## Information shown:

-------

-- ==== Sys2Proof/Laws/State.lean ====
section
/-!
SUPPORT. What the named updates of the state leave alone, field by field, so that no proof unfolds a record update: one lemma
for each update, which `simp` reads as one equation for each field; and what a read of a descriptor, a fold, a pen, a ring or a
plan gives after an update.
-/
namespace Sys2Proof.Machine

variable (s : State)

@[simp] theorem State.setFold_fields (p : Nat) (v : Fold) :
    (s.setFold p v).pending = s.pending ∧ (s.setFold p v).fuses = s.fuses ∧ (s.setFold p v).pins = s.pins ∧
    (s.setFold p v).tick = s.tick ∧ (s.setFold p v).boot = s.boot ∧ (s.setFold p v).ready = s.ready ∧
    (s.setFold p v).cfg = s.cfg ∧ (s.setFold p v).fatalReg = s.fatalReg ∧ (s.setFold p v).fmap = s.fmap ∧
    (s.setFold p v).nudges = s.nudges ∧ (s.setFold p v).pause = s.pause ∧ (s.setFold p v).twins = s.twins ∧
    (s.setFold p v).period = s.period ∧ (s.setFold p v).gate = s.gate ∧ (s.setFold p v).therm = s.therm ∧
    (s.setFold p v).cost = s.cost ∧ (s.setFold p v).cnt = s.cnt ∧ (s.setFold p v).intPend = s.intPend ∧
    (s.setFold p v).host = s.host ∧ (s.setFold p v).poison = s.poison ∧ (s.setFold p v).past = s.past ∧
    (s.setFold p v).raddle = s.raddle ∧ (s.setFold p v).ecc = s.ecc ∧ (s.setFold p v).handed = s.handed ∧
    (s.setFold p v).sram = s.sram ∧ (s.setFold p v).pens = s.pens ∧ (s.setFold p v).stile = s.stile ∧
    (s.setFold p v).descs = s.descs ∧ (s.setFold p v).hor = s.hor ∧ (s.setFold p v).plans = s.plans ∧
    (s.setFold p v).rings = s.rings ∧ (s.setFold p v).evt = s.evt ∧ (s.setFold p v).msgs = s.msgs ∧
    (s.setFold p v).logs = s.logs ∧ (s.setFold p v).own = s.own ∧ (s.setFold p v).ports = s.ports ∧
    (s.setFold p v).snOut = s.snOut ∧ (s.setFold p v).neOut = s.neOut ∧ (s.setFold p v).waiting = s.waiting ∧
    (s.setFold p v).xfers = s.xfers ∧ (s.setFold p v).mram = s.mram ∧ (s.setFold p v).tally = s.tally ∧
    (s.setFold p v).freeCtr = s.freeCtr ∧ (s.setFold p v).debugOut = s.debugOut ∧ (s.setFold p v).nextDid = s.nextDid ∧
    (s.setFold p v).nextKey = s.nextKey := by
  and_intros <;> rfl

@[simp] theorem State.modFold_fields (p : Nat) (f : Fold → Fold) :
    (s.modFold p f).pending = s.pending ∧ (s.modFold p f).fuses = s.fuses ∧ (s.modFold p f).pins = s.pins ∧
    (s.modFold p f).tick = s.tick ∧ (s.modFold p f).boot = s.boot ∧ (s.modFold p f).ready = s.ready ∧
    (s.modFold p f).cfg = s.cfg ∧ (s.modFold p f).fatalReg = s.fatalReg ∧ (s.modFold p f).fmap = s.fmap ∧
    (s.modFold p f).nudges = s.nudges ∧ (s.modFold p f).pause = s.pause ∧ (s.modFold p f).twins = s.twins ∧
    (s.modFold p f).period = s.period ∧ (s.modFold p f).gate = s.gate ∧ (s.modFold p f).therm = s.therm ∧
    (s.modFold p f).cost = s.cost ∧ (s.modFold p f).cnt = s.cnt ∧ (s.modFold p f).intPend = s.intPend ∧
    (s.modFold p f).host = s.host ∧ (s.modFold p f).poison = s.poison ∧ (s.modFold p f).past = s.past ∧
    (s.modFold p f).raddle = s.raddle ∧ (s.modFold p f).ecc = s.ecc ∧ (s.modFold p f).handed = s.handed ∧
    (s.modFold p f).sram = s.sram ∧ (s.modFold p f).pens = s.pens ∧ (s.modFold p f).stile = s.stile ∧
    (s.modFold p f).descs = s.descs ∧ (s.modFold p f).hor = s.hor ∧ (s.modFold p f).plans = s.plans ∧
    (s.modFold p f).rings = s.rings ∧ (s.modFold p f).evt = s.evt ∧ (s.modFold p f).msgs = s.msgs ∧
    (s.modFold p f).logs = s.logs ∧ (s.modFold p f).own = s.own ∧ (s.modFold p f).ports = s.ports ∧
    (s.modFold p f).snOut = s.snOut ∧ (s.modFold p f).neOut = s.neOut ∧ (s.modFold p f).waiting = s.waiting ∧
    (s.modFold p f).xfers = s.xfers ∧ (s.modFold p f).mram = s.mram ∧ (s.modFold p f).tally = s.tally ∧
    (s.modFold p f).freeCtr = s.freeCtr ∧ (s.modFold p f).debugOut = s.debugOut ∧ (s.modFold p f).nextDid = s.nextDid ∧
    (s.modFold p f).nextKey = s.nextKey := by
  and_intros <;> rfl

@[simp] theorem State.count_fields (i n : Nat) :
    (s.count i n).pending = s.pending ∧ (s.count i n).fuses = s.fuses ∧ (s.count i n).pins = s.pins ∧
    (s.count i n).tick = s.tick ∧ (s.count i n).boot = s.boot ∧ (s.count i n).ready = s.ready ∧ (s.count i n).cfg = s.cfg ∧
    (s.count i n).fatalReg = s.fatalReg ∧ (s.count i n).fmap = s.fmap ∧ (s.count i n).nudges = s.nudges ∧
    (s.count i n).pause = s.pause ∧ (s.count i n).twins = s.twins ∧ (s.count i n).period = s.period ∧
    (s.count i n).gate = s.gate ∧ (s.count i n).therm = s.therm ∧ (s.count i n).cost = s.cost ∧
    (s.count i n).intPend = s.intPend ∧ (s.count i n).host = s.host ∧ (s.count i n).poison = s.poison ∧
    (s.count i n).past = s.past ∧ (s.count i n).raddle = s.raddle ∧ (s.count i n).ecc = s.ecc ∧
    (s.count i n).handed = s.handed ∧ (s.count i n).sram = s.sram ∧ (s.count i n).folds = s.folds ∧
    (s.count i n).pens = s.pens ∧ (s.count i n).stile = s.stile ∧ (s.count i n).descs = s.descs ∧
    (s.count i n).hor = s.hor ∧ (s.count i n).plans = s.plans ∧ (s.count i n).rings = s.rings ∧ (s.count i n).evt = s.evt ∧
    (s.count i n).msgs = s.msgs ∧ (s.count i n).logs = s.logs ∧ (s.count i n).own = s.own ∧ (s.count i n).ports = s.ports ∧
    (s.count i n).snOut = s.snOut ∧ (s.count i n).neOut = s.neOut ∧ (s.count i n).waiting = s.waiting ∧
    (s.count i n).xfers = s.xfers ∧ (s.count i n).mram = s.mram ∧ (s.count i n).tally = s.tally ∧
    (s.count i n).freeCtr = s.freeCtr ∧ (s.count i n).debugOut = s.debugOut ∧ (s.count i n).nextDid = s.nextDid ∧
    (s.count i n).nextKey = s.nextKey := by
  and_intros <;> rfl

@[simp] theorem State.modDesc_fields (i : Nat) (f : Desc → Desc) :
    (s.modDesc i f).pending = s.pending ∧ (s.modDesc i f).fuses = s.fuses ∧ (s.modDesc i f).pins = s.pins ∧
    (s.modDesc i f).tick = s.tick ∧ (s.modDesc i f).boot = s.boot ∧ (s.modDesc i f).ready = s.ready ∧
    (s.modDesc i f).cfg = s.cfg ∧ (s.modDesc i f).fatalReg = s.fatalReg ∧ (s.modDesc i f).fmap = s.fmap ∧
    (s.modDesc i f).nudges = s.nudges ∧ (s.modDesc i f).pause = s.pause ∧ (s.modDesc i f).twins = s.twins ∧
    (s.modDesc i f).period = s.period ∧ (s.modDesc i f).gate = s.gate ∧ (s.modDesc i f).therm = s.therm ∧
    (s.modDesc i f).cost = s.cost ∧ (s.modDesc i f).cnt = s.cnt ∧ (s.modDesc i f).intPend = s.intPend ∧
    (s.modDesc i f).host = s.host ∧ (s.modDesc i f).poison = s.poison ∧ (s.modDesc i f).past = s.past ∧
    (s.modDesc i f).raddle = s.raddle ∧ (s.modDesc i f).ecc = s.ecc ∧ (s.modDesc i f).handed = s.handed ∧
    (s.modDesc i f).sram = s.sram ∧ (s.modDesc i f).folds = s.folds ∧ (s.modDesc i f).pens = s.pens ∧
    (s.modDesc i f).stile = s.stile ∧ (s.modDesc i f).hor = s.hor ∧ (s.modDesc i f).plans = s.plans ∧
    (s.modDesc i f).rings = s.rings ∧ (s.modDesc i f).evt = s.evt ∧ (s.modDesc i f).msgs = s.msgs ∧
    (s.modDesc i f).logs = s.logs ∧ (s.modDesc i f).own = s.own ∧ (s.modDesc i f).ports = s.ports ∧
    (s.modDesc i f).snOut = s.snOut ∧ (s.modDesc i f).neOut = s.neOut ∧ (s.modDesc i f).waiting = s.waiting ∧
    (s.modDesc i f).xfers = s.xfers ∧ (s.modDesc i f).mram = s.mram ∧ (s.modDesc i f).tally = s.tally ∧
    (s.modDesc i f).freeCtr = s.freeCtr ∧ (s.modDesc i f).debugOut = s.debugOut ∧ (s.modDesc i f).nextDid = s.nextDid ∧
    (s.modDesc i f).nextKey = s.nextKey := by
  and_intros <;> rfl

@[simp] theorem State.dropDesc_fields (i : Nat) :
    (s.dropDesc i).pending = s.pending ∧ (s.dropDesc i).fuses = s.fuses ∧ (s.dropDesc i).pins = s.pins ∧
    (s.dropDesc i).tick = s.tick ∧ (s.dropDesc i).boot = s.boot ∧ (s.dropDesc i).ready = s.ready ∧
    (s.dropDesc i).cfg = s.cfg ∧ (s.dropDesc i).fatalReg = s.fatalReg ∧ (s.dropDesc i).fmap = s.fmap ∧
    (s.dropDesc i).nudges = s.nudges ∧ (s.dropDesc i).pause = s.pause ∧ (s.dropDesc i).twins = s.twins ∧
    (s.dropDesc i).period = s.period ∧ (s.dropDesc i).gate = s.gate ∧ (s.dropDesc i).therm = s.therm ∧
    (s.dropDesc i).cost = s.cost ∧ (s.dropDesc i).cnt = s.cnt ∧ (s.dropDesc i).intPend = s.intPend ∧
    (s.dropDesc i).host = s.host ∧ (s.dropDesc i).poison = s.poison ∧ (s.dropDesc i).past = s.past ∧
    (s.dropDesc i).raddle = s.raddle ∧ (s.dropDesc i).ecc = s.ecc ∧ (s.dropDesc i).handed = s.handed ∧
    (s.dropDesc i).sram = s.sram ∧ (s.dropDesc i).folds = s.folds ∧ (s.dropDesc i).pens = s.pens ∧
    (s.dropDesc i).stile = s.stile ∧ (s.dropDesc i).hor = s.hor ∧ (s.dropDesc i).plans = s.plans ∧
    (s.dropDesc i).rings = s.rings ∧ (s.dropDesc i).evt = s.evt ∧ (s.dropDesc i).msgs = s.msgs ∧
    (s.dropDesc i).logs = s.logs ∧ (s.dropDesc i).own = s.own ∧ (s.dropDesc i).ports = s.ports ∧
    (s.dropDesc i).snOut = s.snOut ∧ (s.dropDesc i).neOut = s.neOut ∧ (s.dropDesc i).waiting = s.waiting ∧
    (s.dropDesc i).xfers = s.xfers ∧ (s.dropDesc i).mram = s.mram ∧ (s.dropDesc i).tally = s.tally ∧
    (s.dropDesc i).freeCtr = s.freeCtr ∧ (s.dropDesc i).debugOut = s.debugOut ∧ (s.dropDesc i).nextDid = s.nextDid ∧
    (s.dropDesc i).nextKey = s.nextKey := by
  and_intros <;> rfl

@[simp] theorem State.voidBound_fields (i : Nat) :
    (s.voidBound i).pending = s.pending ∧ (s.voidBound i).fuses = s.fuses ∧ (s.voidBound i).pins = s.pins ∧
    (s.voidBound i).tick = s.tick ∧ (s.voidBound i).boot = s.boot ∧ (s.voidBound i).ready = s.ready ∧
    (s.voidBound i).cfg = s.cfg ∧ (s.voidBound i).fatalReg = s.fatalReg ∧ (s.voidBound i).fmap = s.fmap ∧
    (s.voidBound i).nudges = s.nudges ∧ (s.voidBound i).pause = s.pause ∧ (s.voidBound i).twins = s.twins ∧
    (s.voidBound i).period = s.period ∧ (s.voidBound i).gate = s.gate ∧ (s.voidBound i).therm = s.therm ∧
    (s.voidBound i).cost = s.cost ∧ (s.voidBound i).cnt = s.cnt ∧ (s.voidBound i).intPend = s.intPend ∧
    (s.voidBound i).host = s.host ∧ (s.voidBound i).poison = s.poison ∧ (s.voidBound i).past = s.past ∧
    (s.voidBound i).raddle = s.raddle ∧ (s.voidBound i).ecc = s.ecc ∧ (s.voidBound i).handed = s.handed ∧
    (s.voidBound i).sram = s.sram ∧ (s.voidBound i).folds = s.folds ∧ (s.voidBound i).pens = s.pens ∧
    (s.voidBound i).stile = s.stile ∧ (s.voidBound i).hor = s.hor ∧ (s.voidBound i).plans = s.plans ∧
    (s.voidBound i).rings = s.rings ∧ (s.voidBound i).evt = s.evt ∧ (s.voidBound i).msgs = s.msgs ∧
    (s.voidBound i).logs = s.logs ∧ (s.voidBound i).own = s.own ∧ (s.voidBound i).ports = s.ports ∧
    (s.voidBound i).snOut = s.snOut ∧ (s.voidBound i).neOut = s.neOut ∧ (s.voidBound i).waiting = s.waiting ∧
    (s.voidBound i).xfers = s.xfers ∧ (s.voidBound i).mram = s.mram ∧ (s.voidBound i).tally = s.tally ∧
    (s.voidBound i).freeCtr = s.freeCtr ∧ (s.voidBound i).debugOut = s.debugOut ∧ (s.voidBound i).nextDid = s.nextDid ∧
    (s.voidBound i).nextKey = s.nextKey := by
  and_intros <;> rfl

-------

## Exercise instructions:
Filter the records above for lines with "xfers".

## Output for this task:
    (s.setFold p v).xfers = s.xfers ∧ (s.setFold p v).mram = s.mram ∧ (s.setFold p v).tally = s.tally ∧
    (s.modFold p f).xfers = s.xfers ∧ (s.modFold p f).mram = s.mram ∧ (s.modFold p f).tally = s.tally ∧
    (s.count i n).xfers = s.xfers ∧ (s.count i n).mram = s.mram ∧ (s.count i n).tally = s.tally ∧
    (s.modDesc i f).xfers = s.xfers ∧ (s.modDesc i f).mram = s.mram ∧ (s.modDesc i f).tally = s.tally ∧
    (s.dropDesc i).xfers = s.xfers ∧ (s.dropDesc i).mram = s.mram ∧ (s.dropDesc i).tally = s.tally ∧
    (s.voidBound i).xfers = s.xfers ∧ (s.voidBound i).mram = s.mram ∧ (s.voidBound i).tally = s.tally ∧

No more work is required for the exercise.